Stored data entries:
[Start of section]
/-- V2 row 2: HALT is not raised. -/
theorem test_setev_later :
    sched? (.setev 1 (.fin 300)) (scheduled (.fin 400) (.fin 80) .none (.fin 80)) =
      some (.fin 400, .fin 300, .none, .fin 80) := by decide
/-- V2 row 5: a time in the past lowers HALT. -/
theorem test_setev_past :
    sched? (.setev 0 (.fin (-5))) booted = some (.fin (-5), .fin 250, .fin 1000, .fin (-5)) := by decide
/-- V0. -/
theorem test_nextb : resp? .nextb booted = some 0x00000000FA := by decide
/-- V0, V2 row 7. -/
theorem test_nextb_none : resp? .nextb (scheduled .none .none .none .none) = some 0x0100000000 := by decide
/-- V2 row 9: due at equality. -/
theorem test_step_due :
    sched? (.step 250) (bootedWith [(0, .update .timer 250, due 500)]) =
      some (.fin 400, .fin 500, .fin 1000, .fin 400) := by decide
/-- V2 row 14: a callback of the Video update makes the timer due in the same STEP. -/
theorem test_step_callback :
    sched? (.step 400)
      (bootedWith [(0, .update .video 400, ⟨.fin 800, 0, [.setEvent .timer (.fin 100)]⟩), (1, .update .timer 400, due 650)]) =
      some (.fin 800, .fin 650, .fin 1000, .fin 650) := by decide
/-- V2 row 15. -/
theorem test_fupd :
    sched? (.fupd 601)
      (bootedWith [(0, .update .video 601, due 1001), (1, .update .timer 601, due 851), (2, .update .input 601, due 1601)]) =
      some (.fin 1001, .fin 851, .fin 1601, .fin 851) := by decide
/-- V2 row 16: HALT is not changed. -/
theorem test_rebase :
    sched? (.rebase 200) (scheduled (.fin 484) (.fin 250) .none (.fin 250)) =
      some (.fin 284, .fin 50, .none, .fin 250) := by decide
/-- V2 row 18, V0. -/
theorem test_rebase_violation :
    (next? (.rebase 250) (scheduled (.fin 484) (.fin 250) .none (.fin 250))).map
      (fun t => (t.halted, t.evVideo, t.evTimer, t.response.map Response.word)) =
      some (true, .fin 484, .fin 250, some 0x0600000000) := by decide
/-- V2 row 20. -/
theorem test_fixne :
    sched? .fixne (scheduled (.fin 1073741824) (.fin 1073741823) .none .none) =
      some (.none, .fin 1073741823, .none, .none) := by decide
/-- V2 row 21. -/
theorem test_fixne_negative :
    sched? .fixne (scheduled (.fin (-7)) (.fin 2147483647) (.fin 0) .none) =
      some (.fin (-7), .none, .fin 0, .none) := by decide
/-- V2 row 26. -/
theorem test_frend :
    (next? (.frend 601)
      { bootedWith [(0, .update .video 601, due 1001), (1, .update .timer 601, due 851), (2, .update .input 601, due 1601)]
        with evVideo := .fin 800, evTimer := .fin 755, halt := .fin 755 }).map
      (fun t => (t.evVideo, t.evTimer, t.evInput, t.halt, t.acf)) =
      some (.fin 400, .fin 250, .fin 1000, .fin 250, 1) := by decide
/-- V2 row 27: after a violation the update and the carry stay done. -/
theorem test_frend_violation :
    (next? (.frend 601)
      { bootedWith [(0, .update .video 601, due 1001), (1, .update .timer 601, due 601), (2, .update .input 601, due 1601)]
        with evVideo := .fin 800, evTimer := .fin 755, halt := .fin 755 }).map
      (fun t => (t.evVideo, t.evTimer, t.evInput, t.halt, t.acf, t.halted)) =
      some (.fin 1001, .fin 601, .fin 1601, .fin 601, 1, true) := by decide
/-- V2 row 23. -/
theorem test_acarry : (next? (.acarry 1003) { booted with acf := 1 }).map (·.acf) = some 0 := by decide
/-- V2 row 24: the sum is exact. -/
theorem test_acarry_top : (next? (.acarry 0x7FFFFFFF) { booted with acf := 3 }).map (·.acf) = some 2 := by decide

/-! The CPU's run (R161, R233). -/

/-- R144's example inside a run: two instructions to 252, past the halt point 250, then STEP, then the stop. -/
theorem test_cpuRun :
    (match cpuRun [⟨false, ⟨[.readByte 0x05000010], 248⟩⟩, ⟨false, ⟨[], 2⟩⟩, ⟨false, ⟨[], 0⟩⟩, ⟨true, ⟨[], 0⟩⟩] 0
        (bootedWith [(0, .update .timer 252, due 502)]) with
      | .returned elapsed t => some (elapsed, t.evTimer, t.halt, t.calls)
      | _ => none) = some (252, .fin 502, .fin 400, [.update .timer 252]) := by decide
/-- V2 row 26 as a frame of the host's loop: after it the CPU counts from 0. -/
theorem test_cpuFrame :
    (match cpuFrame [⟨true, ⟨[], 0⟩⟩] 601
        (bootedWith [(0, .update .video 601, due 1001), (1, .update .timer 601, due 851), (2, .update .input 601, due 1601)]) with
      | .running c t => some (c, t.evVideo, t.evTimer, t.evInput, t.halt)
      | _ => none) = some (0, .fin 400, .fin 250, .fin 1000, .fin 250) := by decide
[End of section]
[Start of section]
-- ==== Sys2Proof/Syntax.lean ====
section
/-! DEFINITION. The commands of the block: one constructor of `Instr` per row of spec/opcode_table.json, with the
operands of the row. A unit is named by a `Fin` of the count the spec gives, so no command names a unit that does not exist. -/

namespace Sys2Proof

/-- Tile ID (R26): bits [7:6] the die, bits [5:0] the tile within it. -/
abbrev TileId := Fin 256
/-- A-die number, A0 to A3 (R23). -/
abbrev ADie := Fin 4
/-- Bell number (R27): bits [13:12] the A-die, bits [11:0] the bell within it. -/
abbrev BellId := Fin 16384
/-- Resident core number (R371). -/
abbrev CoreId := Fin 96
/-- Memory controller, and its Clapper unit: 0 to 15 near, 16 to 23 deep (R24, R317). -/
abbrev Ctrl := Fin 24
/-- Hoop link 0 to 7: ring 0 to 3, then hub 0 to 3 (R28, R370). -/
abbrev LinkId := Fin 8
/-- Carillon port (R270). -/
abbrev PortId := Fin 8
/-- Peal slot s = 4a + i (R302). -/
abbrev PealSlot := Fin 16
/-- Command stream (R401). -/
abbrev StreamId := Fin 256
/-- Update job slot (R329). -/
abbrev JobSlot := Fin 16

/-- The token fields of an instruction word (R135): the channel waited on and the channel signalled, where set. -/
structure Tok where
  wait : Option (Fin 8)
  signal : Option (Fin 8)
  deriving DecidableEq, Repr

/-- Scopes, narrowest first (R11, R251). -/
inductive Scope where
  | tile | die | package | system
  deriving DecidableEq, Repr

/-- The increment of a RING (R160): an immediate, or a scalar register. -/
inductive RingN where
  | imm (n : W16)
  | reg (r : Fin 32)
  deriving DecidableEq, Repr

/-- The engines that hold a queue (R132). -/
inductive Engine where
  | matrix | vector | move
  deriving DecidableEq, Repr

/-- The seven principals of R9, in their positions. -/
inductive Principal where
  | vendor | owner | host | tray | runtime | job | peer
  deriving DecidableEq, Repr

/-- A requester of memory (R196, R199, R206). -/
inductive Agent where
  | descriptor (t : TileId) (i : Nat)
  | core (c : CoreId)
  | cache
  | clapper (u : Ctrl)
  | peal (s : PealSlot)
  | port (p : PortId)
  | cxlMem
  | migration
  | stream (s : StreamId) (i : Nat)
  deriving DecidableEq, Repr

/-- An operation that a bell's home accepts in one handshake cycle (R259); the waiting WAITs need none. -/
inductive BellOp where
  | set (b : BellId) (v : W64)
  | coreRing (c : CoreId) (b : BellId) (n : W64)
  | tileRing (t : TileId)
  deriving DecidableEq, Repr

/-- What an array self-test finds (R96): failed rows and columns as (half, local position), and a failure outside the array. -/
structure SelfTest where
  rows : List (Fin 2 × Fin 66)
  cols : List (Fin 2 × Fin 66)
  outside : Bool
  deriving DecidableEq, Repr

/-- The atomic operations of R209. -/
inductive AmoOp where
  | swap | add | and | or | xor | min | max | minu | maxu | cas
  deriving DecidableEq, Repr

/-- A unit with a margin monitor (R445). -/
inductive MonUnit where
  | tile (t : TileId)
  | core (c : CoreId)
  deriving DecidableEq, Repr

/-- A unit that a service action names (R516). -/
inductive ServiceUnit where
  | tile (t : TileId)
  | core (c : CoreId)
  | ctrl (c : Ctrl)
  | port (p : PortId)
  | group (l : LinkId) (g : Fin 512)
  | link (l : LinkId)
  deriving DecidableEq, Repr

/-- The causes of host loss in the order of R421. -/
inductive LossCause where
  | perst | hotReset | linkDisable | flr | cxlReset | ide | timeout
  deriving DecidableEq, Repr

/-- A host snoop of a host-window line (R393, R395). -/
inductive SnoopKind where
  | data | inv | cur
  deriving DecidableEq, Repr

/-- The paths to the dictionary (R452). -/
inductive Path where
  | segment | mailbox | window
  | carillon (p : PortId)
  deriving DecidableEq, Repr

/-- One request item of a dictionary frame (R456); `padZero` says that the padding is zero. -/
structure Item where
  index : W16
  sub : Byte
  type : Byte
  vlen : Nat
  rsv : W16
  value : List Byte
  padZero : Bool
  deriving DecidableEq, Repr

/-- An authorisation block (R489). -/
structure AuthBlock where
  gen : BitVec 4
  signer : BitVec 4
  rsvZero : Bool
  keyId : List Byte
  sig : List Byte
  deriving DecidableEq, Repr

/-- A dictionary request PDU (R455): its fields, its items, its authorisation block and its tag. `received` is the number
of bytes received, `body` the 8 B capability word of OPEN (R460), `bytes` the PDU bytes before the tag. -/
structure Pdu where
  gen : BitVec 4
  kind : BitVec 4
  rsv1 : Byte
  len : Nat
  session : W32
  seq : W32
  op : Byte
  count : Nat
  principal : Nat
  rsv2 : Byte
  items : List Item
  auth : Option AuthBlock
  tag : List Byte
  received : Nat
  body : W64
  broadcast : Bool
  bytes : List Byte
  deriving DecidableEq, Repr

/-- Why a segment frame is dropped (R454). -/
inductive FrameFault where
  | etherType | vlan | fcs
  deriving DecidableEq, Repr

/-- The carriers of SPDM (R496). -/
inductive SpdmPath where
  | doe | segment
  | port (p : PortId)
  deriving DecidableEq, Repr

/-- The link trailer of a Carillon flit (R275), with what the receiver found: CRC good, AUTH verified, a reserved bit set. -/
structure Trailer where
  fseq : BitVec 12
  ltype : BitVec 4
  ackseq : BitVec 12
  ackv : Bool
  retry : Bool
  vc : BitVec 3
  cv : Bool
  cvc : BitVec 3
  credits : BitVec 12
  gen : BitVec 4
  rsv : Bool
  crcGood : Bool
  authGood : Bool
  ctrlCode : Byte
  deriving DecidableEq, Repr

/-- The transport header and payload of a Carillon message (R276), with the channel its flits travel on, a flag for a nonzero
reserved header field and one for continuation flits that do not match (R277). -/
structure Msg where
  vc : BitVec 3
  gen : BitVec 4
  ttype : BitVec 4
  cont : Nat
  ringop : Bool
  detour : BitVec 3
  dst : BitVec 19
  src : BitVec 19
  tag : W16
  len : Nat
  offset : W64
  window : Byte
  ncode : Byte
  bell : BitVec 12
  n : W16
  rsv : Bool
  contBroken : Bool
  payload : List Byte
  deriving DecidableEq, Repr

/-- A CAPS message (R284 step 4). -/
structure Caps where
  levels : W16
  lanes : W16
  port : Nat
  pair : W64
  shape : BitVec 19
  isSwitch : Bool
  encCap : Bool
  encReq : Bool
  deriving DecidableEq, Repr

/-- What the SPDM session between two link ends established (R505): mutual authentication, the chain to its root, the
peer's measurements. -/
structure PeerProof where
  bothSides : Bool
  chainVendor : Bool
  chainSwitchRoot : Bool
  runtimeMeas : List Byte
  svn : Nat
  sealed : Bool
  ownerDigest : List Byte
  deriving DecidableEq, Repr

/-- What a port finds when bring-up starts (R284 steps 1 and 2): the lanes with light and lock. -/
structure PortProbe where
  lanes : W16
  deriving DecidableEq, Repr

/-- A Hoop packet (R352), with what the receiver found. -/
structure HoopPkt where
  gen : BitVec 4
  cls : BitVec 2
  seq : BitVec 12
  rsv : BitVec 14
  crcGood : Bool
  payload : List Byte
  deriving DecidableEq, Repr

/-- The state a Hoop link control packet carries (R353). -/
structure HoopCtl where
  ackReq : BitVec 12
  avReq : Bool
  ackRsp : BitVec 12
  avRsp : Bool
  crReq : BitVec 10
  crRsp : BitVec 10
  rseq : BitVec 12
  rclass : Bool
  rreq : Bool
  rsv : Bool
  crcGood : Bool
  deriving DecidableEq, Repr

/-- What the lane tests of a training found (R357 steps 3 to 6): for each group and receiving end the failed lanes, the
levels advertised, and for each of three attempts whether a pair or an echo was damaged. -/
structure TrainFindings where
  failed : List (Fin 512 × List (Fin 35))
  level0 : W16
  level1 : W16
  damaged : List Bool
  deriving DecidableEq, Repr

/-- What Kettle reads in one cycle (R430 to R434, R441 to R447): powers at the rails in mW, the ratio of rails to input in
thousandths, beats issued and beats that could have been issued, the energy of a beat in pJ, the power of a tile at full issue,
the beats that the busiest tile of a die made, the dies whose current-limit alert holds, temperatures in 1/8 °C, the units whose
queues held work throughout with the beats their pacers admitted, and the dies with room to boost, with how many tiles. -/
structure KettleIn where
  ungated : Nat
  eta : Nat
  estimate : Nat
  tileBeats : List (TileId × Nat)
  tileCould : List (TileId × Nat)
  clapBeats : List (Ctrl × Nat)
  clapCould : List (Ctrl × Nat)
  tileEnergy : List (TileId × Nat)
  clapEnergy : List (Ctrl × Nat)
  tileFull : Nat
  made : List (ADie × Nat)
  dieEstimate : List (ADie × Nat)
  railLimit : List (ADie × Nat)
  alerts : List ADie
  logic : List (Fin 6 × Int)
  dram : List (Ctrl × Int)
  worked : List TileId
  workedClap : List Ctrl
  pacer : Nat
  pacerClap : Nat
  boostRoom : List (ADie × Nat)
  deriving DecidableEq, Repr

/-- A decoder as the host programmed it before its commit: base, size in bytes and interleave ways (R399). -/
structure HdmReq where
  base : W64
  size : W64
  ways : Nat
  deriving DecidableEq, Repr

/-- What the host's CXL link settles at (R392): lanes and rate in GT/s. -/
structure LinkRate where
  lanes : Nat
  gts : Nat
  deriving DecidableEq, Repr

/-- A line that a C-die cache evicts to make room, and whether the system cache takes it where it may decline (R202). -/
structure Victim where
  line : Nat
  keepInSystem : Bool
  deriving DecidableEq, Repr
[End of section]
[Start of section]
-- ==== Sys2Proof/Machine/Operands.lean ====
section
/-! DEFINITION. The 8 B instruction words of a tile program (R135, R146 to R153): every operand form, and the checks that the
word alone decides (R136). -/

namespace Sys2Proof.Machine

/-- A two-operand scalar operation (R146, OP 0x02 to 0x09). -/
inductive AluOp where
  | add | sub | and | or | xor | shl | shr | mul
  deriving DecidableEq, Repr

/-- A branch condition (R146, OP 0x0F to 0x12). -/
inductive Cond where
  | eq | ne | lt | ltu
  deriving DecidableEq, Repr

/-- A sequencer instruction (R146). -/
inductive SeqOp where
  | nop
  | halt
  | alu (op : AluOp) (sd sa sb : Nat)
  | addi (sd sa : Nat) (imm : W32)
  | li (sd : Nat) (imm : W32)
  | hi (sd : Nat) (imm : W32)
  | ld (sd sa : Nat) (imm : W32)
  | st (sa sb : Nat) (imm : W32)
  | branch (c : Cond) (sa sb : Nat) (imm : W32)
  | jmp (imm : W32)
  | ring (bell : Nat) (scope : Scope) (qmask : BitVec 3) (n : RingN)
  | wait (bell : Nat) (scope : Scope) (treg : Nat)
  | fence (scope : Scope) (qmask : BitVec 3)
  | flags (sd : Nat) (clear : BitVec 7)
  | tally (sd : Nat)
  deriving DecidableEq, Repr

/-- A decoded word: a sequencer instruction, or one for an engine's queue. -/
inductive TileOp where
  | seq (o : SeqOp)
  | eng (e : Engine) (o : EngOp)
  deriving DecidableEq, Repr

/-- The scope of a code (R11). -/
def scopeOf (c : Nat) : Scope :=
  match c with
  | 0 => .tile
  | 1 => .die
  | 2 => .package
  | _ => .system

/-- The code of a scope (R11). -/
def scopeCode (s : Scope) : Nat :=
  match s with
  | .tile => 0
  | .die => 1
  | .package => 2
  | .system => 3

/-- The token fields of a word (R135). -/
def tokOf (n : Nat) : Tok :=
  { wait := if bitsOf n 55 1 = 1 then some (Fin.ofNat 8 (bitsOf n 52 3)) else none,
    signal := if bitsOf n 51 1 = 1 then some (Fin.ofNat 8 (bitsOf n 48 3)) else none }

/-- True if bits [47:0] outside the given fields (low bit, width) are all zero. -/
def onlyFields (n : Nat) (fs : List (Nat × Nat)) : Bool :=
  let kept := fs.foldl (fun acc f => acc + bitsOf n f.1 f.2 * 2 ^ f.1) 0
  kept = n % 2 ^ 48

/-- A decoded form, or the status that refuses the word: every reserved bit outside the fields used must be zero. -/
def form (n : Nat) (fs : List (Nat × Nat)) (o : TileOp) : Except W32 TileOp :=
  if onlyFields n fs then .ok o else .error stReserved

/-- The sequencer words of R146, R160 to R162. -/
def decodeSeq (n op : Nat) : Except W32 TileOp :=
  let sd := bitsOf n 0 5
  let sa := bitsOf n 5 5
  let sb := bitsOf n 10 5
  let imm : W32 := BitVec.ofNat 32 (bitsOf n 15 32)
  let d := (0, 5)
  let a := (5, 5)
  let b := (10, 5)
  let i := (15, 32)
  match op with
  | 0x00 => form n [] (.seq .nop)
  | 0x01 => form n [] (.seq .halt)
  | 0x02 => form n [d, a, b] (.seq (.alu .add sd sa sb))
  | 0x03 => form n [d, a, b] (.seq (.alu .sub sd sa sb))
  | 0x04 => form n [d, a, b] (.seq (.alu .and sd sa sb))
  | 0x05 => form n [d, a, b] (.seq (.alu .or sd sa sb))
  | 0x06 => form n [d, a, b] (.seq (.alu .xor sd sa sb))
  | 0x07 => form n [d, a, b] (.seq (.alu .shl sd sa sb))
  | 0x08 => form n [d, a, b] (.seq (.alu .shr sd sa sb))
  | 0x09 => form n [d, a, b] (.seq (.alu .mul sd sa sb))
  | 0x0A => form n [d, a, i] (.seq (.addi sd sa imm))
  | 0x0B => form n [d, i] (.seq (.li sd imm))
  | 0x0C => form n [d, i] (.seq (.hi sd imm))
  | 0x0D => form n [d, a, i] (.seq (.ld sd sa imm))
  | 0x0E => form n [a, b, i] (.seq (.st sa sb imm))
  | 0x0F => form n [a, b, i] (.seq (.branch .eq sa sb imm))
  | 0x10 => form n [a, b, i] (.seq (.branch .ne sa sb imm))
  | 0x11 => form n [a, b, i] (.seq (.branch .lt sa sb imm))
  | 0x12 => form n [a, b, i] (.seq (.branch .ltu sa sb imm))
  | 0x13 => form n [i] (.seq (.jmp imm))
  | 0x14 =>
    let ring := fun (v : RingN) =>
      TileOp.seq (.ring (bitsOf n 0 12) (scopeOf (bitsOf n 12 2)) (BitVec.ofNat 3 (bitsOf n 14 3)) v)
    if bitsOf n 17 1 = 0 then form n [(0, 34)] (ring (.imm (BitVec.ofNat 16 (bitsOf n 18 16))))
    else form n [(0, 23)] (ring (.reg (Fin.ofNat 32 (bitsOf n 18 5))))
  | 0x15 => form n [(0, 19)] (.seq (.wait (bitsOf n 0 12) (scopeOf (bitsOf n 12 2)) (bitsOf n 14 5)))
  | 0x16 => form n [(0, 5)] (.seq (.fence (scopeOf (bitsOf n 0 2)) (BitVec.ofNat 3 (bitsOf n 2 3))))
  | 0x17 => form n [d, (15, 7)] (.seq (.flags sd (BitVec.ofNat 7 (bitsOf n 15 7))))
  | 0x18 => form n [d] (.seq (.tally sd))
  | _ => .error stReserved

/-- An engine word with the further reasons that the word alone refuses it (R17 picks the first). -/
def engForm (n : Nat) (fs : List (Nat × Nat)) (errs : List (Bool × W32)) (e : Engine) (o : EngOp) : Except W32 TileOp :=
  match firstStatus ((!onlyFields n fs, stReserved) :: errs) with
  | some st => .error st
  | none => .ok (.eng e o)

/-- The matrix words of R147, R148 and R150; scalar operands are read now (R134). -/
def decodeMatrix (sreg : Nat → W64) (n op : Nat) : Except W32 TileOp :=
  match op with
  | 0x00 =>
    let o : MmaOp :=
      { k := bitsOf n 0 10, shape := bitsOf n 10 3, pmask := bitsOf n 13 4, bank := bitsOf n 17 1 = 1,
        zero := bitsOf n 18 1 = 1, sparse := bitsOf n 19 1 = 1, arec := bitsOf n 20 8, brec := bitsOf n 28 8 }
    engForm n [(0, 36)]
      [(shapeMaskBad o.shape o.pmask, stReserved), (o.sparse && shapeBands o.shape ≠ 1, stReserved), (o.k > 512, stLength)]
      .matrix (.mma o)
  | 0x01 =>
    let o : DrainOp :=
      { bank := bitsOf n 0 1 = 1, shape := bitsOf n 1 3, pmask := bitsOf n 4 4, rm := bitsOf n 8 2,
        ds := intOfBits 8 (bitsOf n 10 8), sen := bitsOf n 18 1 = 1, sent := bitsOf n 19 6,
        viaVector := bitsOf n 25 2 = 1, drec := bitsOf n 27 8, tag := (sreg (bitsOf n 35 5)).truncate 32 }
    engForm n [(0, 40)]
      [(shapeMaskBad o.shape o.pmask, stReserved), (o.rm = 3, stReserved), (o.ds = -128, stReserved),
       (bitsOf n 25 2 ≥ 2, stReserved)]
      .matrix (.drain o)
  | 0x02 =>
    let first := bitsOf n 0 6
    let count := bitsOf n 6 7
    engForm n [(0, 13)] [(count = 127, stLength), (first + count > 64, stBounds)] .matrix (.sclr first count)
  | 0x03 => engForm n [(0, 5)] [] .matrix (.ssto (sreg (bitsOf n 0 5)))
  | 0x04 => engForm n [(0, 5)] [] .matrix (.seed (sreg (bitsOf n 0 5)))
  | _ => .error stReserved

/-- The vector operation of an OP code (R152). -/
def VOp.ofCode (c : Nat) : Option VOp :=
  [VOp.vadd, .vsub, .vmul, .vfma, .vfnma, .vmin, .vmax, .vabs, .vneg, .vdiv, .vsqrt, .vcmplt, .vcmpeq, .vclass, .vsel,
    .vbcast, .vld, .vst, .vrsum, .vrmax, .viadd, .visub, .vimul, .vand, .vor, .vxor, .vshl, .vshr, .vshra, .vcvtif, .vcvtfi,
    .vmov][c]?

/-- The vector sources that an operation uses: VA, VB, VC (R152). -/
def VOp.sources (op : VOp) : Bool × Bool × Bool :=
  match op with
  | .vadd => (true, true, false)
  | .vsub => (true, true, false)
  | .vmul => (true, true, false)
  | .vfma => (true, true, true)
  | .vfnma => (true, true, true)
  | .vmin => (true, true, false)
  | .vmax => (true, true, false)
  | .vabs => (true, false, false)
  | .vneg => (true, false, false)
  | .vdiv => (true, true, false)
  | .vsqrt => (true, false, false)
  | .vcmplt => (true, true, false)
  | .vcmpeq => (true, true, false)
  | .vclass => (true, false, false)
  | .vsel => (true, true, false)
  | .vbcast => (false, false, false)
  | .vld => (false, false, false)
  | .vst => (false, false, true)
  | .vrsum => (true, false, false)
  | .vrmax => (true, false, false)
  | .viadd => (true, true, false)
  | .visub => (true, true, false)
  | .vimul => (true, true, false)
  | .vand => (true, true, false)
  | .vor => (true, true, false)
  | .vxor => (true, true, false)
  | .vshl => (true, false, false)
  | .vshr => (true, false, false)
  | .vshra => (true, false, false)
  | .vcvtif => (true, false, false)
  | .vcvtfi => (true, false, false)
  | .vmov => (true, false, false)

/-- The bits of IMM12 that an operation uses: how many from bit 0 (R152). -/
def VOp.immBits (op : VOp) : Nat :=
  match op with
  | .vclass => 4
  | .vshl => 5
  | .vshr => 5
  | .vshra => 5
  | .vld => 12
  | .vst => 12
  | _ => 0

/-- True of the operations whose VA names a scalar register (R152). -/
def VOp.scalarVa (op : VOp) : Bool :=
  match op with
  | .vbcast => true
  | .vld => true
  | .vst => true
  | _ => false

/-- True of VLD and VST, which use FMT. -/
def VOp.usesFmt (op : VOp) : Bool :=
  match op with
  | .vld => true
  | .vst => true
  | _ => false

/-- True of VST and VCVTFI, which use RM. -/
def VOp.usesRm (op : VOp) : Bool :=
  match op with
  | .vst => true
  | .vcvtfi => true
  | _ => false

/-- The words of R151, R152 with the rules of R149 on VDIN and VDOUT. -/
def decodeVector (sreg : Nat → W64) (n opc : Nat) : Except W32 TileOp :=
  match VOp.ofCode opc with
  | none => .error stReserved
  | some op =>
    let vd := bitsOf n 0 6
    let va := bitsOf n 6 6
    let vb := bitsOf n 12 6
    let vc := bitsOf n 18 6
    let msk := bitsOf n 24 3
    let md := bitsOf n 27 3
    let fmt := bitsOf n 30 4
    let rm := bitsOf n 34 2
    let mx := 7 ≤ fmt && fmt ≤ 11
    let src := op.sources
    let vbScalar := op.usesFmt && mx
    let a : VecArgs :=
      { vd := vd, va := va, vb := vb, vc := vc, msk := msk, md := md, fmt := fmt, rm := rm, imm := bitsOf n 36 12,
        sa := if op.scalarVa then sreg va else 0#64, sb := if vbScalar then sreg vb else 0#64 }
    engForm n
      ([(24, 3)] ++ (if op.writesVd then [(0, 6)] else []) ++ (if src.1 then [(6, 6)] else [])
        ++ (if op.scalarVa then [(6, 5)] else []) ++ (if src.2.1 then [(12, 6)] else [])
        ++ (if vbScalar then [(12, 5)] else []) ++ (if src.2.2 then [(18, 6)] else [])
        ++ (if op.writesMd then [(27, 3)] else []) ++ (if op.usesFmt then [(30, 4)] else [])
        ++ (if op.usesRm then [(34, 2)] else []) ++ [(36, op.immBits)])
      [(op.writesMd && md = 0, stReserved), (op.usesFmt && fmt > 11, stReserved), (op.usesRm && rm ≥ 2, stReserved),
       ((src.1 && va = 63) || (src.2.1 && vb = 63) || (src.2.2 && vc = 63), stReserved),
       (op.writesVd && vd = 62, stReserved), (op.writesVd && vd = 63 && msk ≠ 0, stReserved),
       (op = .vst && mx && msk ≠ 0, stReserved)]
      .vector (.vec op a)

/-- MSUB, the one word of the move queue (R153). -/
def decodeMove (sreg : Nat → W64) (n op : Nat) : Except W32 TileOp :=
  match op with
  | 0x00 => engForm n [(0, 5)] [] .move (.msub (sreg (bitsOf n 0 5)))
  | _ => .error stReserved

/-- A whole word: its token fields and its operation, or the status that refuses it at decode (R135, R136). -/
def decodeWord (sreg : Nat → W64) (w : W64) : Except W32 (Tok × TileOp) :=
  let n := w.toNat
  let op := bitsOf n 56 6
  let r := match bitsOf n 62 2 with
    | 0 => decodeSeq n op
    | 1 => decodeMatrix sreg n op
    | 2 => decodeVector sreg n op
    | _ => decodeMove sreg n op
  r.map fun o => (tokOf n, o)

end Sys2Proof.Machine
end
[End of section]
| TASK DETAILS |
From the entries above, print the lines beginning at the one with "def onlyFields (n" and stopping after the one with "be zero. -/", exactly as written and with nothing else.

| RESPONSE BELOW |
def onlyFields (n : Nat) (fs : List (Nat × Nat)) : Bool :=
  let kept := fs.foldl (fun acc f => acc + bitsOf n f.1 f.2 * 2 ^ f.1) 0
  kept = n % 2 ^ 48

/-- A decoded form, or the status that refuses the word: every reserved bit outside the fields used must be zero. -/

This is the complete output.